** TRY IT **
Please filter the entries and return only the lines that include "deps".

** EXCERPTED DATA **
######

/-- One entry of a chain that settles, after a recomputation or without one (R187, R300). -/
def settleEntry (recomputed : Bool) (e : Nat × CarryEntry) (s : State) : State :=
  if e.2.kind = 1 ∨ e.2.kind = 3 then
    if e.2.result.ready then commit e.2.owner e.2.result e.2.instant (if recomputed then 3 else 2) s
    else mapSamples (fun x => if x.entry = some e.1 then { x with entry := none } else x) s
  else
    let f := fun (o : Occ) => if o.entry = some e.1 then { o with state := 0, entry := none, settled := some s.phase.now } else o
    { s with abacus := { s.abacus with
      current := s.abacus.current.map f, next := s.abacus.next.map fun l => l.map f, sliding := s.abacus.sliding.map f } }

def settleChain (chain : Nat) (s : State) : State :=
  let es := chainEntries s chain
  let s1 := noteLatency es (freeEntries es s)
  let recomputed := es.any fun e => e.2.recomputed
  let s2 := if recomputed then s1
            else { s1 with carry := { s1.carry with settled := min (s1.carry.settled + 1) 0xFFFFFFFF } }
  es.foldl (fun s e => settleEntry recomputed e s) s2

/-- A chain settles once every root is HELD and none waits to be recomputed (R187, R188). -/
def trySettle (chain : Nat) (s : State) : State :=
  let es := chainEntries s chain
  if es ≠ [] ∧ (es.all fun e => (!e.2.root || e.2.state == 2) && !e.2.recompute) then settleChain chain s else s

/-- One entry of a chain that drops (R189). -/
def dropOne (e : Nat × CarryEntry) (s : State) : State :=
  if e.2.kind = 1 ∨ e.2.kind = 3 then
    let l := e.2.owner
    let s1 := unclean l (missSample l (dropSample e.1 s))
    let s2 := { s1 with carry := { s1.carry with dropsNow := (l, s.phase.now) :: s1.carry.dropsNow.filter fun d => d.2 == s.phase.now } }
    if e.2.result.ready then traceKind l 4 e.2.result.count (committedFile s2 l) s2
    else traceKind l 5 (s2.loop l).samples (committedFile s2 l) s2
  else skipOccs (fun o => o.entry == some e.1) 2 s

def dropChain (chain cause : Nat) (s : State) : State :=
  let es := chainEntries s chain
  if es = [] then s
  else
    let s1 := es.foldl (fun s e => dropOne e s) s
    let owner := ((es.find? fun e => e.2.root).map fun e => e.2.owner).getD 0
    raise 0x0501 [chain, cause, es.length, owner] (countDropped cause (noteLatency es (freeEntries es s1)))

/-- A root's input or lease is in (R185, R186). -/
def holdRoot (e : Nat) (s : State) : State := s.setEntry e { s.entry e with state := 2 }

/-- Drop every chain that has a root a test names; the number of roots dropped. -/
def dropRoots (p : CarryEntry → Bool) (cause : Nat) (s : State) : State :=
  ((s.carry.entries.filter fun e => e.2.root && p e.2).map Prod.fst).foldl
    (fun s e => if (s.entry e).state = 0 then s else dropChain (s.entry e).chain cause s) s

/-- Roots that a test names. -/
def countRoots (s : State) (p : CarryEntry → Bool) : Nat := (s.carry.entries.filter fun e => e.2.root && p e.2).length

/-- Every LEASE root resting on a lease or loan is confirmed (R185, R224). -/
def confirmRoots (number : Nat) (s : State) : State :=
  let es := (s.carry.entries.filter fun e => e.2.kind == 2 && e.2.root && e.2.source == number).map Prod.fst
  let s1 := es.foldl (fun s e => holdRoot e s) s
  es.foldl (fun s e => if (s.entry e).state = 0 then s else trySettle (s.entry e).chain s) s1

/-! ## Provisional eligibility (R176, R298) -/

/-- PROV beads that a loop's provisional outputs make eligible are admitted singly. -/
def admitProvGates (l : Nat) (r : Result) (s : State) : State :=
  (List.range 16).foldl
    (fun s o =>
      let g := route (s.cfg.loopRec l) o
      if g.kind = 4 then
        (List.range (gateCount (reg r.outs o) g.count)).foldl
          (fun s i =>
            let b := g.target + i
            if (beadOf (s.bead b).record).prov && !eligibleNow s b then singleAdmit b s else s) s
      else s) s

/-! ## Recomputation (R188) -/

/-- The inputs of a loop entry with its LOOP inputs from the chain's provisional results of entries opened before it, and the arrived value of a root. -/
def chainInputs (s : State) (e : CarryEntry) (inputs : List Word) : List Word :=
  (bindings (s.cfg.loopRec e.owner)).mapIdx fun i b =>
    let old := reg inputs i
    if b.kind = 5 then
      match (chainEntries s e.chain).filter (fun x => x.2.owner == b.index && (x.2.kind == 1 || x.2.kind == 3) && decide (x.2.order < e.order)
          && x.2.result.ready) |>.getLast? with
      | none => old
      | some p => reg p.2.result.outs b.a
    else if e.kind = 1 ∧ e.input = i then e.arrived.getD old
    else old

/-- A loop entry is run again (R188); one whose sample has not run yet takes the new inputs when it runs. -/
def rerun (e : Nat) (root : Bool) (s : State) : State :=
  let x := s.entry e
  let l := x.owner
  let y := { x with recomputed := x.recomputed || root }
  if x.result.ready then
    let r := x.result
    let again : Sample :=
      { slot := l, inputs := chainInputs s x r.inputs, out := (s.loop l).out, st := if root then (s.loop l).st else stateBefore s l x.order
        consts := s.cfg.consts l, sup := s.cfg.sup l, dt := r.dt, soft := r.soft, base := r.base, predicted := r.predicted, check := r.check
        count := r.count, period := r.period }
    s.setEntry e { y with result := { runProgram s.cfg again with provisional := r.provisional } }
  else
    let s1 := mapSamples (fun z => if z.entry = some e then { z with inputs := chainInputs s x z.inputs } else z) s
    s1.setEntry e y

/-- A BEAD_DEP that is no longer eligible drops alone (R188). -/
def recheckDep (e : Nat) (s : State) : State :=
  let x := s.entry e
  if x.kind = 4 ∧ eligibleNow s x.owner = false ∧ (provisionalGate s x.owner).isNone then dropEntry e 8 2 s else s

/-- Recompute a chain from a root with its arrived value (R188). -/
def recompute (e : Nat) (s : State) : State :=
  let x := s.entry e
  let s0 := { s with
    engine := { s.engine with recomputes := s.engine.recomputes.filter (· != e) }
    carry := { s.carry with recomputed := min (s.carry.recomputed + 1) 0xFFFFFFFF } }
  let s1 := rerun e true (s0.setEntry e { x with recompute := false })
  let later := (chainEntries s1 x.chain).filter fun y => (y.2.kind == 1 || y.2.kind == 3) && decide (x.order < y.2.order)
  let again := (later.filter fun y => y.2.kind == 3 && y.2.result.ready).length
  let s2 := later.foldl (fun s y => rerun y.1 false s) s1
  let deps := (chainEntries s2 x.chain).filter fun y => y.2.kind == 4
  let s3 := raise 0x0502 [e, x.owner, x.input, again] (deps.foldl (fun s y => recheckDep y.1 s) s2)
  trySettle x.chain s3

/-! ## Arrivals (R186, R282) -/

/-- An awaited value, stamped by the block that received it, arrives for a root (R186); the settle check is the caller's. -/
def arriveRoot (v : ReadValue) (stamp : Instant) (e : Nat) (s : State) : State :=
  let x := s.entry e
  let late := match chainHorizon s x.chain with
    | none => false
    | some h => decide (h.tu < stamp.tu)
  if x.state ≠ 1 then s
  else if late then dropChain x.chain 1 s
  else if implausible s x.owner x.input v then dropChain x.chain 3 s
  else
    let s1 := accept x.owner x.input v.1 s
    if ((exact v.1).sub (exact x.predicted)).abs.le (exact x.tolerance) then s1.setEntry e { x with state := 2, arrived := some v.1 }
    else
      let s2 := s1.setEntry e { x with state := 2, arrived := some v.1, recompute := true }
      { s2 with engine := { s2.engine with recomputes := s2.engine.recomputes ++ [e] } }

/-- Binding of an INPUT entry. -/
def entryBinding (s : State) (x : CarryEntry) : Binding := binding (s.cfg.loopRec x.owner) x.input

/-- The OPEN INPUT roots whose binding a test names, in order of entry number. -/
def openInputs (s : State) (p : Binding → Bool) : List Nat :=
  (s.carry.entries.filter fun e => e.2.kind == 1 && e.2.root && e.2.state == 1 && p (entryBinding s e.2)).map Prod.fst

######

** SOLUTION TO THIS EXERCISE **
  let deps := (chainEntries s2 x.chain).filter fun y => y.2.kind == 4
  let s3 := raise 0x0502 [e, x.owner, x.input, again] (deps.foldl (fun s y => recheckDep y.1 s) s2)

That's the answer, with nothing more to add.